Activity: From the listing below, retype exactly the line holding "match ready with", the line holding "R204). DEDUCED (log entry 95). -/", and the lines between them; skip everything else.
(Given records)
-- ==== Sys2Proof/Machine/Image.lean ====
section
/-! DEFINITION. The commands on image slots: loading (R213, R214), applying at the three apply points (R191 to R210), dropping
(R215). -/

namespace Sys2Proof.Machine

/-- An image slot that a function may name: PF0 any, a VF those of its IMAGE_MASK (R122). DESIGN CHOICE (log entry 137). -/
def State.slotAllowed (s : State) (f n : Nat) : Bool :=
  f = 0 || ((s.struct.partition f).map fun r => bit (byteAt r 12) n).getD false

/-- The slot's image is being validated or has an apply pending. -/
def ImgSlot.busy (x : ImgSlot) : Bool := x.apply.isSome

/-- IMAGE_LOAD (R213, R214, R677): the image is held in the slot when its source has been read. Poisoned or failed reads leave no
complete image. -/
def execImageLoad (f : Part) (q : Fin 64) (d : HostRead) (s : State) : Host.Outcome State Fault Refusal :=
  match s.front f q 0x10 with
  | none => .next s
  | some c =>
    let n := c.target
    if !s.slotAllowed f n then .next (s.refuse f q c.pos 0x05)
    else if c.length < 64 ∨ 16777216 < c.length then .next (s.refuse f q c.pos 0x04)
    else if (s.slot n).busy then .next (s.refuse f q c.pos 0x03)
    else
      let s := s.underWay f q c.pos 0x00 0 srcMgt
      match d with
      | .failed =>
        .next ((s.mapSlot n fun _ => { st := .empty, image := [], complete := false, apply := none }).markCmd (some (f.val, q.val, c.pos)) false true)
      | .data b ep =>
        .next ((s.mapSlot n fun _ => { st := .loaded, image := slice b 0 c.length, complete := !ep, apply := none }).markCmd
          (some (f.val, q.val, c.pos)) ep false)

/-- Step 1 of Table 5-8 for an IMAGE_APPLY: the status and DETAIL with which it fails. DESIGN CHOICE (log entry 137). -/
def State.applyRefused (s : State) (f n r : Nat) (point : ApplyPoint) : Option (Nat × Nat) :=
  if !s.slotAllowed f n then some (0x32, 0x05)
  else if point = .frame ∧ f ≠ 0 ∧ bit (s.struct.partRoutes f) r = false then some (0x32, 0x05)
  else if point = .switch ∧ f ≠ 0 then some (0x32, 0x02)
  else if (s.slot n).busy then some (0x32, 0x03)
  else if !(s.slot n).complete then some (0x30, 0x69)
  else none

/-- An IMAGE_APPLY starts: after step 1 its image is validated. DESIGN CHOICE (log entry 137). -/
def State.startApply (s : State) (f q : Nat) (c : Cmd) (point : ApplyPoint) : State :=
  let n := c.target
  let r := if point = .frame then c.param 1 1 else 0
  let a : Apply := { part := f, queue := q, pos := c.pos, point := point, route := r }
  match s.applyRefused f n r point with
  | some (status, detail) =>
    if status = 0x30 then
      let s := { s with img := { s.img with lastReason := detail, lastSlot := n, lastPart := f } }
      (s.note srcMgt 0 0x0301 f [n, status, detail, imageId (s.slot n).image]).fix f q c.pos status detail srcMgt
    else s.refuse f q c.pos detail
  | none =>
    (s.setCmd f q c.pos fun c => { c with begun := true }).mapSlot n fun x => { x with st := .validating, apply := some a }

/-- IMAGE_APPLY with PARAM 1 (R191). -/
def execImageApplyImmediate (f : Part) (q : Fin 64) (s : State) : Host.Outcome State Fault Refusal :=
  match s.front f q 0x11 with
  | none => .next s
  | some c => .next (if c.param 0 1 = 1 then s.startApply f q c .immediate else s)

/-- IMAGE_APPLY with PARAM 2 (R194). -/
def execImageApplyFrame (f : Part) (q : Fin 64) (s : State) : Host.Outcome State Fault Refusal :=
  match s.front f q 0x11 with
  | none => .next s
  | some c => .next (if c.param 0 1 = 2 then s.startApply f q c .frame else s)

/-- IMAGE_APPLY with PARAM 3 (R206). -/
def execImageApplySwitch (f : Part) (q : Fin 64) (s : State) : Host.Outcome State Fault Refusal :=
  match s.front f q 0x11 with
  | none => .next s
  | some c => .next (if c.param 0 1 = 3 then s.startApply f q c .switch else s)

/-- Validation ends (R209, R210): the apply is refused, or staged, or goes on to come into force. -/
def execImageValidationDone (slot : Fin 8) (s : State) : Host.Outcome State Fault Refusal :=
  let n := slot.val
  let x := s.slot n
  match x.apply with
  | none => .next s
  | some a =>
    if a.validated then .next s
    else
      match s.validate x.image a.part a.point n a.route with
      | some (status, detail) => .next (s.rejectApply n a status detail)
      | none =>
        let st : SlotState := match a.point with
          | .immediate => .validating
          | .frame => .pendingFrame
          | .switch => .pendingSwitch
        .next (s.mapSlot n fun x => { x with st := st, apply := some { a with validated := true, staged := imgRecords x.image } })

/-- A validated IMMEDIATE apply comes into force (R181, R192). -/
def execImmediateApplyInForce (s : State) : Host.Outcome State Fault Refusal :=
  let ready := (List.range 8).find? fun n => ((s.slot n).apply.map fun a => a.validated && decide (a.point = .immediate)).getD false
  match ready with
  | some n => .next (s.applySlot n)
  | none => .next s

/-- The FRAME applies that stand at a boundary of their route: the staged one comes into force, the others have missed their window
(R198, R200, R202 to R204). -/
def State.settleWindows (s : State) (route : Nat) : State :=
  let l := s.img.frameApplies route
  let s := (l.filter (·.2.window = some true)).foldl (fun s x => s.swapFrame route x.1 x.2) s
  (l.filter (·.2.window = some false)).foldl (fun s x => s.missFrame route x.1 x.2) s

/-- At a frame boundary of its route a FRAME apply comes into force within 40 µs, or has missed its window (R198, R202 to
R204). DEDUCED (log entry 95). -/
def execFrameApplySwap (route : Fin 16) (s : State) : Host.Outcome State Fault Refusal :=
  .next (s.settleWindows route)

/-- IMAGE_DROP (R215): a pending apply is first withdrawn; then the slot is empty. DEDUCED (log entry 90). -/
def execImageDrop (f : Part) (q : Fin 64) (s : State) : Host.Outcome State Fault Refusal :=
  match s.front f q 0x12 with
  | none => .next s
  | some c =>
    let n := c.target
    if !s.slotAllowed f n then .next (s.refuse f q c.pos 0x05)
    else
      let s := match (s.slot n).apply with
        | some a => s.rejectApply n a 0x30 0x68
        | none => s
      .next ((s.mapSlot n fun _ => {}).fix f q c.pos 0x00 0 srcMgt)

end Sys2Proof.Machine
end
(End Given records)
Solved exercise:
  match ready with
  | some n => .next (s.applySlot n)
  | none => .next s

/-- The FRAME applies that stand at a boundary of their route: the staged one comes into force, the others have missed their window
(R198, R200, R202 to R204). -/
def State.settleWindows (s : State) (route : Nat) : State :=
  let l := s.img.frameApplies route
  let s := (l.filter (·.2.window = some true)).foldl (fun s x => s.swapFrame route x.1 x.2) s
  (l.filter (·.2.window = some false)).foldl (fun s x => s.missFrame route x.1 x.2) s

/-- At a frame boundary of its route a FRAME apply comes into force within 40 µs, or has missed its window (R198, R202 to
R204). DEDUCED (log entry 95). -/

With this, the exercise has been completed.